(Collected data entries)
theorem Chip.decideBlock_cascade (j : DecodeJob) (d : Decoded) {p : Chip} {a : Chip} (h : a.Cascade p) :
    a.Cascade (Chip.decideBlock j d p) := by
  unfold Chip.decideBlock
  dsimp only
  repeat' first
    | with_reducible assumption
    | with_reducible apply Chip.offer_cascade
    | with_reducible apply Chip.setJob_cascade
    | with_reducible apply Chip.decodeAdvance_cascade
    | with_reducible apply Chip.countFlags_cascade
    | split

theorem Chip.noteReady_cascade (q : Nat) {p : Chip} {a : Chip} (h : a.Cascade p) :
    a.Cascade (Chip.noteReady q p) := by
  unfold Chip.noteReady
  dsimp only
  repeat' first
    | with_reducible assumption
    | with_reducible apply Chip.modRun_cascade
    | split
    | refine Chip.Cascade.toCpm ?_

theorem Chip.savePoint_cascade (i : Fin 128) {p : Chip} {a : Chip} (h : a.Cascade p) :
    a.Cascade (Chip.savePoint i p) := by
  unfold Chip.savePoint
  dsimp only
  repeat' first
    | with_reducible assumption
    | with_reducible apply Chip.setSlot_cascade
    | with_reducible apply Chip.setImage_cascade
    | with_reducible apply Chip.freeImage_cascade
    | with_reducible apply Chip.secureImage_cascade
    | exact Nat.le_refl _
    | split
    | refine Chip.Cascade.toEcu ?_

theorem Chip.readyWriteSide_cascade (i : Fin 128) {p : Chip} {a : Chip} (h : a.Cascade p) :
    a.Cascade (Chip.readyWriteSide i p) := by
  unfold Chip.readyWriteSide
  dsimp only
  repeat' first
    | with_reducible assumption
    | with_reducible apply Chip.raise_cascade
    | with_reducible apply Chip.setAside_cascade
    | with_reducible apply Chip.savePoint_cascade
    | split

theorem Chip.takeReport_cascade (i : Fin 128) (recovered : Recovered) {p : Chip} {a : Chip} (h : a.Cascade p) :
    a.Cascade (Chip.takeReport i recovered p) := by
  unfold Chip.takeReport
  dsimp only
  repeat' first
    | with_reducible assumption
    | with_reducible apply Chip.modSlot_cascade
    | with_reducible apply Chip.reofferHeld_cascade
    | with_reducible apply Chip.resumeHeld_cascade
    | with_reducible apply Chip.queueTest_cascade
    | with_reducible apply Chip.releaseTest_cascade
    | with_reducible apply Chip.finish_cascade
    | with_reducible apply Chip.noteReady_cascade
    | with_reducible apply Chip.readyWriteSide_cascade
    | exact Nat.le_refl _

theorem Chip.reportDecode_cascade (j : DecodeJob) {p : Chip} {a : Chip} (h : a.Cascade p) :
    a.Cascade (Chip.reportDecode j p) := by
  unfold Chip.reportDecode
  dsimp only
  repeat' first
    | with_reducible assumption
    | with_reducible apply Chip.setJob_cascade
    | with_reducible apply Chip.takeReport_cascade
    | split

theorem Chip.beginCoding_cascade (j : CodeJob) {p : Chip} {a : Chip} (h : a.Cascade p) :
    a.Cascade (Chip.beginCoding j p) := by
  unfold Chip.beginCoding
  repeat' first
    | with_reducible assumption
    | with_reducible apply Chip.offer_cascade
    | with_reducible apply Chip.setJob_cascade
    | with_reducible apply Chip.beginCodeBlock_cascade
    | split

theorem Chip.startEditCoding_cascade (j : CodeJob) (flags : List WordFlag) {p : Chip} {a : Chip} (h : a.Cascade p) :
    a.Cascade (Chip.startEditCoding j flags p) := by
  unfold Chip.startEditCoding
  dsimp only
  repeat' first
    | with_reducible assumption
    | with_reducible apply Chip.raise_cascade
    | with_reducible apply Chip.beginCodeBlock_cascade
    | split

What the task requires: Start at the line with "unfold Chip.beginCoding". Give that line and every line after it again, word for word, through the last line above.

Completed task:
  unfold Chip.beginCoding
  repeat' first
    | with_reducible assumption
    | with_reducible apply Chip.offer_cascade
    | with_reducible apply Chip.setJob_cascade
    | with_reducible apply Chip.beginCodeBlock_cascade
    | split

theorem Chip.startEditCoding_cascade (j : CodeJob) (flags : List WordFlag) {p : Chip} {a : Chip} (h : a.Cascade p) :
    a.Cascade (Chip.startEditCoding j flags p) := by
  unfold Chip.startEditCoding
  dsimp only
  repeat' first
    | with_reducible assumption
    | with_reducible apply Chip.raise_cascade
    | with_reducible apply Chip.beginCodeBlock_cascade
    | split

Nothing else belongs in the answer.